E2D97BC144089EBB5773FFABA5D3A729BD187D79A5E6E836DC68C7A24F6AB36A

This is what a private key looks like in uncompressed Wallet Import Format (WIF):

5KYC9aMMSDWGJciYRtwY3mNpeTn91BLagdjzJ4k4RQmdhQvE98G

WIF format is how everyone used to interact with their private keys in the early days of Bitcoin. In this era, you could generate one private key at a time, and then you’d generate the public key from that. The process of generating a public key is essentially just the multiplication of very large numbers but there is a bit more to it than that.. All public keys are an x and y point on a graph showing a very, very large curve that loops back on itself.

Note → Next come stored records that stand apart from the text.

/-- LEDGER_REFRESH_SCAN. -/
def execLedgerRefreshScan (weakBits : Nat) (s : State) : Host.Outcome State Fault Refusal :=
  runOn s (fun d => d.ledgerRefreshScan weakBits)

/-! ### Persisted values (R342, R364, R429) -/

/-- Value of an entry with attribute P, as its record holds it. -/
def Dev.persistVal (d : Dev) (e : Entry) (key : Nat) : Nat := if e.t then d.shadowVal key else d.val key

/-- The data of the record of an index: its P entries in sub-index order. -/
def Dev.recordOf (d : Dev) (idx : Nat) : List Byte :=
  (List.range 256).flatMap (fun sub =>
    match entryOf d.fuses.md0512 idx sub with
    | some e =>
      if e.p then
        leBytes 1 sub ++ leBytes 1 e.ty ++ leBytes 1 (typeSize e.ty) ++ leBytes (typeSize e.ty) (d.persistVal e (idx * 256 + sub))
      else []
    | none => [])

/-- Queue the record of an index. -/
def Dev.persist (d : Dev) (idx : Nat) : Dev := d.queueRecord idx (d.recordOf idx)

/-- Apply the items of a persisted record. -/
def Dev.loadItems (d : Dev) (idx : Nat) : Nat → List Byte → Dev
  | 0, _ => d
  | n + 1, x =>
    match x with
    | sub :: ty :: len :: rest =>
      let key := idx * 256 + sub.toNat
      let v := leNat (rest.take len.toNat)
      let d1 := match entryOf d.fuses.md0512 idx sub.toNat with
        | some e =>
          if !e.p || e.ty != ty.toNat || typeSize e.ty != len.toNat then d
          else if e.t then { d with comp := { d.comp with ap := d.comp.ap.setVal d.fuses key v } }
          else d.setVal key v
        | none => d
      d1.loadItems idx n (rest.drop len.toNat)
    | _ => d

/-- Data queued for a record. -/
def Dev.queuedData (d : Dev) (id : Nat) : Option (List Byte) :=
  d.ledger.queue.findSome? (fun r => match r with | .record i x => if i = id then some x else none | _ => none)

/-- A record's data after a reset: the queued one, kept by a WARM reset, else the ledger's (R389). -/
def Dev.loadData (d : Dev) (id : Nat) : Option (List Byte) :=
  match d.queuedData id with
  | some x => some x
  | none => d.recordData id

/-- IDs that the ledger or its queue hold. -/
def Dev.allIds (d : Dev) : List Nat :=
  (sortBy (fun (a b : Nat) => decide (a ≤ b))
    (d.recordIds ++ d.ledger.queue.filterMap (fun r => match r with | .record i _ => some i | _ => none))).eraseDups

/-- Load the persisted values of the dictionary. -/
def Dev.loadValues (d : Dev) : Dev :=
  (d.allIds.filter (fun i => recPart i == some 0)).foldl (fun (d : Dev) i =>
    match d.loadData i with
    | some x => d.loadItems i x.length x
    | none => d) d

/-- The trim sets stored (R429). -/
def Dev.loadTrims (d : Dev) : Dev :=
  { d with trim := { d.trim with
      sets := (List.range 8).filterMap (fun i => (d.loadData (0xF100 + i)).map (fun x =>
        { point := BitVec.ofNat 16 (field x 0 2), codes := (slice x 2 37).map (fun c => if c = 0xFF then none else some c), num := i })) } }

/-- The sensor whose working reading a trim item uses (R417). -/
def trimSensor (i : Nat) : Nat := if i < 32 then 12 + i / 4 else if i < 34 then 20 else if i < 36 then 21 else 22

/-- The code of an item at a temperature, from its valid values in the stored sets, num and den being s16 (R424): none where no set holds
one. -/
def interpolate (sets : List TrimSet) (i : Nat) (t : Int) : Option Byte :=
  let vs : List (Int × Int) := sets.filterMap (fun s => (s.codes.getD i none).map (fun c => (s.point.toInt, (c.toNat : Int))))
  let best := fun (p : Int → Bool) (better : Int → Int → Bool) => (vs.filter (fun v => p v.1)).foldl
    (fun (b : Option (Int × Int)) v => match b with | none => some v | some x => if better v.1 x.1 then some v else b) none
  let lo := best (fun p => decide (p ≤ t)) (fun a b => decide (b < a))
  let hi := best (fun p => decide (t < p)) (fun a b => decide (a < b))
  match lo, hi with
  | some l, some h =>
    let num := sext 16 (wrapInt 16 ((h.2 - l.2) * (t - l.1)))
    let den := sext 16 (wrapInt 16 (h.1 - l.1))
    some (BitVec.ofInt 8 (l.2 + Int.fdiv (2 * num + den) (2 * den)))
  | some l, none => some (BitVec.ofInt 8 l.2)
  | none, some h => some (BitVec.ofInt 8 h.2)
  | none, none => none

/-- Each item's code for the temperature of its sensor; fuse values after a measurement of RCAL outside its limits (R418, R424). -/
def Dev.trimCodes (d : Dev) : SMap (Option Byte) :=
  if d.trim.rcal == 2 then []
  else (List.range 37).foldl (fun (m : SMap (Option Byte)) (i : Nat) =>
    SMap.set none m i (interpolate d.trim.sets i (d.sensor (trimSensor i)).work.toInt)) []

/-- Circuits with a trim in force: masts 0 to 31, the regulators, the 32 DRAM channels (R424). -/
def trimCircuits : List Nat := List.range 32 ++ [36] ++ (List.range 32).map (fun c => 64 + c)
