-- ==== Sys2Proof/Machine/Operands.lean ====
section
/-! DEFINITION. Every operand form of a 64-byte command (R50): which bytes and bits each opcode defines, the first reserved
bit that is set (R7, R52), and the body of each opcode by the field offsets of its chapter. -/

namespace Sys2Proof.Machine

/-! ### Fields -/

/-- The byte at an offset of a command. -/
def byteOf (c : List Byte) (i : Nat) : Byte := c.getD i 0
/-- The u16 at an offset. -/
def u16Of (c : List Byte) (i : Nat) : U16 := BitVec.ofNat 16 (field c i 2)
/-- The u32 at an offset. -/
def u32Of (c : List Byte) (i : Nat) : U32 := BitVec.ofNat 32 (field c i 4)
/-- The u64 at an offset. -/
def u64Of (c : List Byte) (i : Nat) : U64 := BitVec.ofNat 64 (field c i 8)
/-- The handle and generation at two neighbouring u16 fields. -/
def refOf (c : List Byte) (i : Nat) : BufRef := { handle := u16Of c i, gen := u16Of c (i + 2) }
/-- A bit of the byte at an offset. -/
def flagOf (c : List Byte) (i n : Nat) : Bool := bit (byteOf c i).toNat n

/-- NOTIFY and the tag of the header (R50). -/
def cmdHdr (c : List Byte) : Hdr := { notify := flagOf c 1 0, tag := u16Of c 2 }

/-! ### Which bytes an opcode defines -/

/-- Bytes of the body that an opcode defines: ranges (first, count), and flag bytes with the mask of their defined bits; none for
an opcode that the table of R50 does not list. `n` is the count byte of SAIL_CFG_WRITE, whose words beyond it are reserved (R257). -/
def layout (op n : Nat) : Option (List (Nat × Nat) × List (Nat × Nat)) :=
  match op with
  | 0x01 => some ([], [])
  | 0x02 => some ([(8, 9), (20, 4)], [(17, 1)])
  | 0x03 => some ([(8, 4)], [])
  | 0x04 => some ([(8, 6), (16, 16)], [])
  | 0x08 => some ([(8, 2), (12, 4), (16, 8)], [(10, 15)])
  | 0x09 => some ([(8, 2), (12, 12)], [])
  | 0x0A => some ([(8, 2), (16, 8)], [])
  | 0x10 => some ([(8, 4), (16, 20)], [])
  | 0x11 => some ([(8, 4), (16, 20)], [])
  | 0x20 => some ([(8, 1), (10, 4), (16, 13), (30, 18)], [(9, 1)])
  | 0x21 => some ([(8, 6)], [])
  | 0x28 => some ([(8, 16)], [])
  | 0x30 => some ([(8, 24)], [(32, 1)])
  | 0x40 => some ([(8, 48)], [])
  | 0x41 => some ([(8, 1), (10, 1), (12, 2)], [(9, 1)])
  | 0x42 => some ([(8, 1), (10, 4), (16, 8)], [])
  | 0x50 => some ([(8, 32), (54, 2)], [(52, 15)])
  | 0x51 => some ([(8, 44), (54, 2)], [(52, 15)])
  | 0x52 => some ([(8, 44), (54, 2)], [(52, 15)])
  | 0x53 => some ([(8, 44), (54, 10)], [(52, 15)])
  | 0x54 => some ([(8, 32)], [(52, 15)])
  | 0x55 => some ([(8, 32)], [(40, 15)])
  | 0x60 => some ([(8, 12), (21, 1), (24, 4)], [(20, 7), (22, 1)])
  | 0x61 => some ([(8, 11), (20, 16)], [(19, 1)])
  | 0x70 => some ([(8, 4), (16, 4 * min n 12)], [])
  | 0x71 => some ([(8, 8), (16, 8)], [])
  | _ => none

/-- The defined bits of a byte of a command: the header (R50), then the body. -/
def definedBits (l : List (Nat × Nat) × List (Nat × Nat)) (i : Nat) : Nat :=
  if i = 0 ∨ i = 2 ∨ i = 3 then 255
  else if i = 1 then 1
  else if l.1.any (fun r => decide (r.1 ≤ i) && decide (i < r.1 + r.2)) then 255
  else ((l.2.find? (fun f => f.1 == i)).map (·.2)).getD 0

/-- The lowest byte that holds a nonzero reserved bit (R52). -/
def firstReserved (l : List (Nat × Nat) × List (Nat × Nat)) (c : List Byte) : Option Nat :=
  (List.range 64).find? (fun i => Nat.land (byteOf c i).toNat (255 - definedBits l i) != 0)

/-! ### Bodies -/

/-- ALLOC (R53). -/
def allocOf (c : List Byte) : AllocBody :=
  { size := u64Of c 8, fmt := byteOf c 16, ecc := flagOf c 17 0, pitch := u32Of c 20 }

/-- QUERY (R56). -/
def queryOf (c : List Byte) : QueryBody :=
  { kind := byteOf c 8, loc := byteOf c 9, ref := refOf c 10, dest := u64Of c 16, first := u32Of c 24, count := u32Of c 28 }

/-- FENCE (R59). -/
def fenceOf (c : List Byte) : FenceBody :=
  { slot := u16Of c 8, noBarrier := flagOf c 10 0, drainPush := flagOf c 10 1, event := flagOf c 10 2, ignoreErrors := flagOf c 10 3,
    ref := refOf c 12, value := u64Of c 16 }

/-- WAIT and TACK_HOLD (R62, R63). -/
def waitOf (c : List Byte) : WaitBody := { slot := u16Of c 8, timeout := u32Of c 12, value := u64Of c 16 }

/-- DMA_IN and DMA_OUT (R57). -/
def dmaOf (c : List Byte) : DmaBody := { ref := refOf c 8, offset := u64Of c 16, host := u64Of c 24, len := u32Of c 32 }

/-- DECODE (R94). -/
def decodeOf (c : List Byte) : DecodeBody :=
  { feed := byteOf c 8, viewTarget := flagOf c 9 0, src := refOf c 10, srcOff := u64Of c 16, dst := refOf c 24, viewSet := byteOf c 28,
    firstView := u16Of c 30, dstOff := u64Of c 32, cap := u64Of c 40 }

/-- FEED_RESET (R90). -/
def feedResetOf (c : List Byte) : FeedResetBody := { feed := byteOf c 8, action := byteOf c 9, save := refOf c 10 }

/-- VIEWSET_DEFINE (R118). -/
def viewSetBodyOf (c : List Byte) : ViewSetBody :=
  { slot := byteOf c 8, action := byteOf c 9, ref := refOf c 10, fmt := byteOf c 14, curve := byteOf c 15, count := u16Of c 16,
    width := u16Of c 18, height := u16Of c 20, peak := u16Of c 22 }

/-- LENS_SET (R143). -/
def lensSetOf (c : List Byte) : LensSetBody :=
  { first := u16Of c 8, count := u16Of c 10, ref := refOf c 12, offset := u64Of c 16, stride := u64Of c 24, none := flagOf c 32 0 }

/-- LAYER_SET (R177). -/
def layerOf (c : List Byte) : LayerBody :=
  { layer := byteOf c 8, action := byteOf c 9, ref := refOf c 10, fmt := byteOf c 14, curve := byteOf c 15,
    srcX := u16Of c 16, srcY := u16Of c 18, srcW := u16Of c 20, srcH := u16Of c 22,
    dstX := u32Of c 24, dstY := u32Of c 28, dstW := u32Of c 32, dstH := u32Of c 36, dispX := u32Of c 40, dispY := u32Of c 44,
    cenU := u16Of c 48, cenV := u16Of c 50, blend := byteOf c 52, decim := byteOf c 53, peak := u16Of c 54 }

/-- COMMIT (R187). -/
def commitOf (c : List Byte) : CommitBody :=
  { policy := byteOf c 8, chase := flagOf c 9 0, chaseQueue := byteOf c 10, chaseTag := u16Of c 12 }

/-- LUT_LOAD (R185). -/
def lutOf (c : List Byte) : LutBody := { lut := byteOf c 8, ref := refOf c 10, offset := u64Of c 16 }

/-- A drawing command (R282): FILL and LINE hold the value where the others hold the source. -/
def blitOf (hasSrc : Bool) (c : List Byte) : BlitBody :=
  { dst := refOf c 8, dstPitch := u32Of c 12, dstOff := u64Of c 16, x0 := u16Of c 24, y0 := u16Of c 26, x1 := u16Of c 28, y1 := u16Of c 30,
    value := if hasSrc then 0 else u64Of c 32, src := if hasSrc then refOf c 32 else ⟨0, 0⟩,
    srcPitch := if hasSrc then u32Of c 36 else 0, srcOff := u64Of c 40, srcX := u16Of c 48, srcY := u16Of c 50,
    xdir := flagOf c 52 0, ydir := flagOf c 52 1, clip := flagOf c 52 2, wm := flagOf c 52 3, wmRow := u16Of c 54,
    patW := u16Of c 56, patH := u16Of c 58, phX := u16Of c 60, phY := u16Of c 62 }

/-- A rectangle of CLIP_SET. -/
def rectOf (c : List Byte) (i : Nat) : Rect := { x := u16Of c i, y := u16Of c (i + 2), w := u16Of c (i + 4), h := u16Of c (i + 6) }

/-- CLIP_SET (R287). -/
def clipOf (c : List Byte) : ClipBody :=
  { r0 := rectOf c 8, r1 := rectOf c 16, r2 := rectOf c 24, r3 := rectOf c 32, enable := (byteOf c 40).setWidth 4 }

/-- PROOF_SET (R297). -/
def proofOf (c : List Byte) : ProofBody :=
  { window := byteOf c 8, action := byteOf c 9, sail := u16Of c 10, x := u16Of c 12, y := u16Of c 14, w := u16Of c 16, h := u16Of c 18,
    mask := (byteOf c 20).setWidth 3, mode := byteOf c 21, autoRepush := flagOf c 22 0, expected := u32Of c 24 }

/-- READBACK (R306). -/
def readbackOf (c : List Byte) : ReadbackBody :=
  { sail := u16Of c 8, x := u16Of c 10, y := u16Of c 12, w := u16Of c 14, h := u16Of c 16, fmt := byteOf c 18, encode := flagOf c 19 0,
    ref := refOf c 20, offset := u64Of c 24, pitch := u32Of c 32 }

/-- SAIL_CFG_WRITE (R257). -/
def cfgWriteOf (c : List Byte) : CfgWriteBody :=
  { sail := u16Of c 8, addr := byteOf c 10, count := byteOf c 11,
    data := (List.range (min (byteOf c 11).toNat 12)).map (fun i => u32Of c (16 + 4 * i)) }

/-- SAIL_CFG_READ (R257). -/
def cfgReadOf (c : List Byte) : CfgReadBody :=
  { sail := u16Of c 8, addr := byteOf c 10, count := byteOf c 11, ref := refOf c 12, offset := u64Of c 16 }

end Sys2Proof.Machine
end

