/-- LOCK: lock or unlock an entry, and persist (R345). -/
def Dev.writeLock (d : Dev) (v : Nat) : Nat × Dev :=
  let ls := if v % 2 = 1 then (if d.lockedEntry (v / 256) then d.dict.locks else d.dict.locks ++ [v])
    else d.dict.locks.filter (fun (l : Nat) => l / 256 != v / 256)
  { d with dict := { d.dict with locks := ls } }.store 0xF600 (lockRecord ls)

/-- A dictionary COMMIT of a master (R187 to R189, R346): rejected as validation says. -/
def Dev.dictCommit (d : Dev) (c : Client) (policy : Nat) : Nat × Dev :=
  match d.validate with
  | some e => (e.1, d.noteReject e)
  | none => (0, d.acceptCommit (.master (masterOf c)) 0 policy none)

/-- A MAST reset makes a view-set slot UNDEFINED; definitions that wait end with it (R391). -/
def Dev.dropSlot (d : Dev) (n : Nat) : Dev :=
  ((d.vslot n).actions.map (·.1)).foldl (fun (d : Dev) i => d.finish i) (d.setVslot n {})

/-- Every feed becomes ABSENT once the DECODEs already dispatched on it have completed (R391). -/
def Dev.dropAllFeeds (d : Dev) : Dev :=
  { d with intake := { d.intake with feeds := d.intake.feeds.map (fun (x : Nat × Feed) =>
      (x.1, if x.2.state = FeedState.absent ∨ x.2.dropAt.isSome = true then x.2 else { x.2 with dropAt := some d.qs.nextId })) } }.dropFeeds

/-- MAST reset: the mast's plots are withdrawn and its bring-up starts; feeds, slots and selection go (R391). -/
def Dev.mastReset (d : Dev) (m : MastId) : Dev :=
  let d1 := (((d.bringUp m).dropAllFeeds.dropSlot 0).dropSlot 1)
  { d1 with
    intake := { d1.intake with dropSelect := true }
    comp := { d1.comp with shadow := d1.comp.shadow.filter (fun i => i.key != (4, 0x212001)) } }

/-- An OFFLINE_REQUEST waits for the next boundary; for a partition already OFFLINE it changes nothing (R452, R453). -/
def Dev.offlineRequest (d : Dev) (v : Nat) : Dev :=
  if v % 2 = 1 ∧ (d.partn (v / 256)).state = .offline then d
  else { d with flt := { d.flt with reqs := d.flt.reqs ++ [(v / 256, v % 2 == 1)] } }

/-- Effect of a write of an entry in the mast blocks that acts: TRAIN_REQUEST (R271, R273); either value takes a mast out of FAILED (R261). -/
def Dev.trainRequest (d : Dev) (m : MastId) (v : Nat) : Dev :=
  if v = 1 ∧ (d.mast m).state ≠ .failed then d.startRetrain m else d.bringUp m

/-- Effect of a write of a WO entry: status and device. -/
def Dev.act (d : Dev) (c : Client) (r : DWrite) : Nat × Dev :=
  let v := leNat r.val
  if r.key = 0x180001 then d.login c r.val
  else if r.key = 0x180003 then (0, d.logout c)
  else if r.key = 0x180005 then d.setPassword r.val
  else if r.key = 0x180006 then d.writeLock v
  else if r.key = 0x200010 then d.dictCommit c v
  else if r.key = 0x900007 then (0, if d.trim.run.isSome then d else { d with trim := { d.trim with due := true } })
  else if r.key = 0xA00008 then d.store 0xF603 []
  else if r.key = 0xC00002 then (0, { d with fuses := { d.fuses with lifeNext := some v } })
  else if r.key = 0xC00003 then (0, { d with pw := { d.pw with request := some (if v = 1 then .warm else .cold) } })
  else if r.key = 0xC00004 then (0, d.mastReset (BitVec.ofNat 5 v))
  else if r.key = 0xC00005 then (0, d.offlineRequest v)
  else if r.key = 0xC00006 then (0, d.bistAccept (v / 256) (v % 256))
  else if r.key = 0xC02006 then (0, { d with fw := { d.fw with handoff := true } })
  else if 0x3000 ≤ r.idx ∧ r.idx < 0x3800 then (0, d.trainRequest (BitVec.ofNat 5 ((r.idx - 0x3000) / 0x40)) v)
  else (0, d.markSail (BitVec.ofNat 10 ((r.idx - 0x4000) / 16)))

/-- What follows the new value of an entry: a rate switch is requested, a communication change is due (R332, R362). -/
def Dev.afterValue (d : Dev) (r : DWrite) : Dev :=
  let v := leNat r.val
  if r.key = 0x220002 then { d with dram := { d.dram with switchTo := if v = d.dram.rate then none else some v } }
  else if r.idx = 0x1100 then { d with dict := { d.dict with commDue := d.dict.commDue ++ [(d.now, r.key, v)] } }
  else if r.idx = 0x8002 then d.setSensor r.sub { d.sensor r.sub with suspect := 0 }
  else d

/-- Effect of a write that has won its arbitration (R341, R342): status and device. -/
def Dev.applyWrite (d : Dev) (c : Client) (r : DWrite) : Nat × Dev :=
  match d.entry r.idx r.sub with
  | none => (0, d)
  | some e =>
    if e.acc = .wo then d.act c r
    else
      let v := leNat r.val
      let d2 := if e.t then d.stage (.val r.key v (masterOf c))
        else
          let d1 := (d.setVal r.key v).noteChange (fun (k : Nat) => k == r.key && d.val r.key != v)
          { d1 with dict := { d1.dict with writers := SMap.set (4, 0) d1.dict.writers r.key (masterOf c, v) } }.afterValue r
      if e.p then d2.store r.idx (d2.recordOf r.idx) else (0, d2)

/-- A status that tells of a write in force all the same: E_NVM_TEMP, E_NVM_FULL (R342, R434). -/
def softStatus (code : Nat) : Bool := code == 0x0E03 || code == 0x0E04

/-- Apply records in order: the statuses other than 0, by record number (R352). -/
def Dev.applyRecs (d : Dev) (c : Client) : Nat → List DWrite → List (Nat × Nat) × Dev
  | _, [] => ([], d)
  | n, r :: t =>
    let (code, d1) := d.applyWrite c r
    let (cs, d2) := d1.applyRecs c (n + 1) t
    (if code = 0 then cs else (n, code) :: cs, d2)

/-- What a request leaves of a record that failed as it applied, met on a device that the records before it had changed: the count of a wrong
password (R444) and the note of a rejected commit (R193); nothing else (R348). -/
def Dev.failedRec (d : Dev) (c : Client) (met : Dev) (r : DWrite) : Dev :=
  if r.key = 0x180001 then { d with pw := { d.pw with pwFails := (met.login c r.val).2.pw.pwFails } }
  else if r.key = 0x200010 then (match met.validate with | some e => d.noteReject e | none => d)
  else d
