/-- A thresher fault with cause 1, 2 or 5 fences the thresher, faults its resident feed, records the fault, and hands its queued
DECODEs on; a second fault of a fenced thresher does nothing, nor does one of a thresher whose partition is OFFLINE or under BIST (R450). The
feed keeps its expected sequence (R73). Moved jobs join the thresher where their feed is resident, in order; an encode job that ends stores its
sheaf in the READBACK's destination only (R110 to R114, R309). That LAST_FAULT names feed 0 where no feed is resident is log entry 93. -/
def Obligations.ThresherFaultsAndMovedJobs : Prop :=
  ∀ (s : State) (t0 : ThresherId), s.dev.powered = true → (∀ p ∈ s.dev.intake.feeds, p.2.dropAt = none) →
    let d := { s.dev with out := [] }
    let fencedBy := fun (cause : Nat) (t : Dev) =>
      (t.thresher t0).fenced = true ∧ (t.thresher t0).jobs = [] ∧ (t.thresher t0).resident = none ∧
      t.intake.lastFault = t0.toNat * 2 ^ 24 + cause * 2 ^ 16 + ((s.dev.thresher t0).resident.getD 0).toNat ∧
      (∀ f, (s.dev.thresher t0).resident = some f →
        (t.feed f).state = .faulted ∧ (t.feed f).ctx = { seq := (s.dev.feed f).ctx.seq }) ∧
      ((∀ w ∈ s.dev.intake.waiting, w.1.feed.isSome = true) → (∀ j ∈ (s.dev.thresher t0).jobs.drop 1, j.feed.isSome = true) →
        ∀ j ∈ (s.dev.thresher t0).jobs.drop 1, (j, some t0) ∈ t.intake.waiting)
    ((s.dev.thresher t0).fenced = false →
      ((s.dev.partn (8 + t0.toNat / 4)).state ≠ .offline → (s.dev.partn (8 + t0.toNat / 4)).state ≠ .bist → ∀ fence : Bool,
        Runs (.thresherFault t0 fence) s (eventParts ++ [.qs, .intake, .dram, .draws, .flt, .free]) (fencedBy (if fence then 5 else 1))) ∧
      ((s.dev.thresher t0).jobs ≠ [] →
        Runs (.thresherProgressTimeout t0) s (eventParts ++ [.qs, .intake, .dram, .draws, .flt, .free]) (fencedBy 2))) ∧
    (((s.dev.thresher t0).fenced = true ∨ (s.dev.partn (8 + t0.toNat / 4)).state = .offline ∨ (s.dev.partn (8 + t0.toNat / 4)).state = .bist) →
      ∀ fence : Bool, Becomes (.thresherFault t0 fence) s d) ∧
    ((s.dev.thresher t0).jobs = [] → Becomes (.thresherProgressTimeout t0) s d) ∧
    (∀ (f : FeedId) (x : Job × ThresherId) (rest : List (Job × ThresherId)), s.dev.movedJobs f = x :: rest → s.dev.noThresher = false →
      s.dev.placeFor f = some t0 → (s.dev.thresher t0).resident = some f → s.dev.actionFirst f x.1.id = false →
      Runs (.jobsJoinThresher f) s (eventParts ++ [.intake]) (fun t =>
        (t.thresher t0).jobs = (s.dev.thresher t0).jobs ++ (x :: rest).map (·.1) ∧ (∀ u, u ≠ t0 → t.thresher u = s.dev.thresher u) ∧
        t.movedJobs f = [] ∧ t.intake.feeds = s.dev.intake.feeds)) ∧
    (∀ f : FeedId, s.dev.movedJobs f = [] → Becomes (.jobsJoinThresher f) s d) ∧
    (∀ (id : Nat) (raw sheaf : List Byte) (r : Rb), (s.dev.thresher t0).jobs.head? = some (.encode id raw) →
      s.dev.draws.readbacks.find? (fun r => r.id == id) = some r → encodes raw sheaf = true → (s.dev.thresher t0).fenced = false →
      (s.dev.thresher t0).leaving = false → s.dev.intake.waiting = [] → (∀ p, (s.dev.partn p).leaving = false) → sheaf ≠ [] →
      s.dev.lostBuf r.b.ref r.b.offset.toNat sheaf.length = false → s.dev.dram.upsets = [] → Memory.wf s.dev = true →
      Runs (.encodeJobComplete t0 sheaf) s [.intake, .dram, .draws] (fun t =>
        t.readMem ((s.dev.buf r.b.ref.handle).base + r.b.offset.toNat) sheaf.length = sheaf ∧
        SameMemoryOutside ((s.dev.buf r.b.ref.handle).base + r.b.offset.toNat) sheaf.length s.dev t ∧
        t.draws.readbacks = s.dev.draws.readbacks.map (fun (x : Rb) => if x.id = id then { x with done := some sheaf.length } else x) ∧
        (t.thresher t0).jobs = (s.dev.thresher t0).jobs.drop 1)) ∧
    (∀ raw sheaf : List Byte, encodes raw sheaf = true → (decodeSheaf sheaf false false {} raw.length).out = raw)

On the graph curve, in Bitcoin’s case Secp256k1, there is a point called the “generator point.” This generator point can be thought of as the “base point” on the Secp256k1 curve. It is integral to the process of generating keys and signing with them. This is what the generator point is for Bitcoin’s curve:

G = 02 79BE667E F9DCBBAC 55A06295 CE870B07 029BFCDB 2DCE28D9 59F2815B 16F81798

To generate the…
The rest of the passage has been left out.